The repository handles transient network errors through the `make_safe_request` function located in [`shared/python/api_utils.py`](https://github.com/microsoft/generative-ai-for-beginners/blob/main/shared/python/api_utils.py). This wrapper implements a simple retry loop that attempts the request up to three times by default when encountering `RequestException` errors. If all attempts fail, it re-raises the final exception to allow upstream error handling.

### Why does the Azure OpenAI implementation use exponential back-off instead of fixed intervals?

The implementation in [`08-building-search-applications/scripts/transcript_enrich_summaries.py`](https://github.com/microsoft/generative-ai-for-beginners/blob/main/08-building-search-applications/scripts/transcript_enrich_summaries.py) uses `wait_random_exponential(min=10, max=45)` to implement exponential back-off because it prevents the "thundering herd" problem. When a service returns a 429 rate limit error, multiple clients retrying at fixed intervals would simultaneously hit the server again. Randomized exponential back-off spreads retry attempts across a time window (10-45 seconds), giving the service time to replenish its rate limit buckets.

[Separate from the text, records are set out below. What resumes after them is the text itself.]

-- ==== Sys2Proof/Machine/Executor.lean ====
section
/-! DEFINITION. The single-step contract `executeInstruction` (40_executor.md R100, R101). -/

namespace Sys2Proof.Machine

/-- The model's refusal for a record that does not decode (R215). -/
def refusalOf : RecordRefusal → Refusal
  | .errorRecord => .errorRecord
  | .malformedRecord => .malformedRecord

/-- Steps (b) to (d) of R101 on a decoded record. -/
def execDecoded (d : Decoded) (s : State) : Host.Outcome State Fault Refusal :=
  match d with
  | .known i => exec i s
  | .unknown name => s.executeUnknown name

/-- R101: decode, then the halted check, the unknown mnemonic, and the instruction's rule. A record that does not
decode is refused even on a halted engine (D31; log 26). -/
def executeInstruction (record : Record) (s : State) : Host.Outcome State Fault Refusal :=
  match decodeRecord record with
  | .error r => .refused (refusalOf r)
  | .ok d => execDecoded d s

/-- The rest of a computation after a step that answered a next state. -/
def onNext {α β : Type} (o : Host.Outcome α Fault Refusal) (k : α → β) : Host.Outcome β Fault Refusal :=
  match o with
  | .next a => .next (k a)
  | .fault f => .fault f
  | .refused r => .refused r

end Sys2Proof.Machine
end

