-- ==== Sys2Proof/Certificates/Slice0/Obligations.lean ====
section
/-! DEFINITION. The statements for the provers, from the spec's numbered rules. -/

open Sys2Proof Sys2Proof.Machine

/-! ### Reset (R36, R240, R243) -/

/-- R36: the values right after reset. That a fresh instance has them too is the spec's own decision (D5, log 11). -/
def Obligations.ResetValues : Prop :=
  (∀ r : Reg, State.reset.cpu.reg r = 0x00) ∧ State.reset.cpu.pc = 0x0000 ∧ State.reset.cpu.sp = 0xFFFF ∧
  State.reset.cpu.flags.z = false ∧ State.reset.cpu.flags.s = false ∧ State.reset.cpu.flags.cy = false ∧
  State.reset.cpu.flags.p = false ∧ State.reset.cpu.flags.ac = false ∧
  (∀ addr : Addr, State.reset.cpu.load addr = 0x00) ∧
  State.reset.cpu.halted = false ∧ State.reset.cpu.running = false

/-- R240: `reset()` from any state, Ready or Halted, puts every field of the CPU at its reset value, returns nothing,
and leaves the host's other calls as they are. -/
def Obligations.ResetCallResetsEveryField : Prop :=
  ∀ (s : State) (rest : List HostCall), s.loop = none → s.calls = .reset :: rest →
    ∃ t, step s = .next t ∧
      (∀ r : Reg, t.cpu.reg r = 0x00) ∧ t.cpu.pc = 0x0000 ∧ t.cpu.sp = 0xFFFF ∧
      t.cpu.flags = { z := false, s := false, cy := false, p := false, ac := false } ∧
      (∀ addr : Addr, t.cpu.load addr = 0x00) ∧ t.cpu.halted = false ∧ t.cpu.running = false ∧
      t.reply = some .nothing ∧ t.loop = none ∧ t.calls = rest

/-- R243: after `STA a` and then `reset()`, `getMemory(a, 1)` gives 0 for that address, whatever was stored. -/
def Obligations.ResetZeroesStoredCell : Prop :=
  ∀ (s t u : State) (addr : Addr) (rest : List HostCall), s.Ready → s.loop = none → s.calls = .reset :: rest →
    exec (.sta addr) s = .next t → step t = .next u →
    t.cpu.load addr = s.cpu.reg .a ∧ getMemory u.cpu addr.toNat 1 = [(hex4 addr, 0x00)]

/-! ### The eleven instructions on a ready engine: result, completion and frame -/

/-- R130. AC and `running` are kept by D3 and D4 (log 9, log 10). -/
def Obligations.MviResult : Prop :=
  ∀ (r : Reg) (v : Byte) (s : State), s.Ready →
    ∃ t, exec (.mvi r v) s = .next t ∧ t.cpu.reg r = v ∧ PcAdvanced 2 s.cpu.pc t.cpu.pc ∧ t.ReportsExecuted ∧
      s.cpu.KeepsRegs t.cpu [r] ∧ t.cpu.flags = s.cpu.flags ∧ s.cpu.KeepsMemory t.cpu ∧
      s.cpu.KeepsUnwritten t.cpu ∧ t.Ready ∧ s.KeepsLoop t

/-- R132: the source is read before the destination is written. AC and `running` are kept by D3 and D4 (log 9,
log 10). -/
def Obligations.MovResult : Prop :=
  ∀ (rd rs : Reg) (s : State), s.Ready →
    ∃ t, exec (.mov rd rs) s = .next t ∧ t.cpu.reg rd = s.cpu.reg rs ∧ PcAdvanced 1 s.cpu.pc t.cpu.pc ∧
      t.ReportsExecuted ∧ s.cpu.KeepsRegs t.cpu [rd] ∧ t.cpu.flags = s.cpu.flags ∧ s.cpu.KeepsMemory t.cpu ∧
      s.cpu.KeepsUnwritten t.cpu ∧ t.Ready ∧ s.KeepsLoop t

/-- R134: no flag is set by a load, and memory is unchanged. AC and `running` are kept by D3 and D4 (log 9, log 10). -/
def Obligations.LdaResult : Prop :=
  ∀ (addr : Addr) (s : State), s.Ready →
    ∃ t, exec (.lda addr) s = .next t ∧ t.cpu.reg .a = s.cpu.load addr ∧ PcAdvanced 3 s.cpu.pc t.cpu.pc ∧
      t.ReportsExecuted ∧ s.cpu.KeepsRegs t.cpu [.a] ∧ t.cpu.flags = s.cpu.flags ∧ s.cpu.KeepsMemory t.cpu ∧
      s.cpu.KeepsUnwritten t.cpu ∧ t.Ready ∧ s.KeepsLoop t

### What types of errors should not be retried when calling the OpenAI API?

According to the Tenacity configuration in [`transcript_enrich_summaries.py`](https://github.com/microsoft/generative-ai-for-beginners/blob/main/transcript_enrich_summaries.py), `openai.InvalidRequestError` exceptions should not be retried. These errors indicate malformed requests, invalid parameters, or content policy violations—issues that will persist on every retry attempt. The decorator uses `retry_if_not_exception_type(openai.InvalidRequestError)` to immediately fail on these errors, conserving API quota and execution time.

### Can these retry patterns be used with synchronous multi-threaded applications?

Yes, both retry patterns work seamlessly in multi-threaded applications. The `make_safe_request` function is stateless and thread-safe for standard HTTP calls. For Azure OpenAI operations, the Tenacity decorator manages retry state within the function call scope, making it safe to use across multiple worker threads without additional locking mechanisms, as demonstrated in the repository's transcript processing pipelines.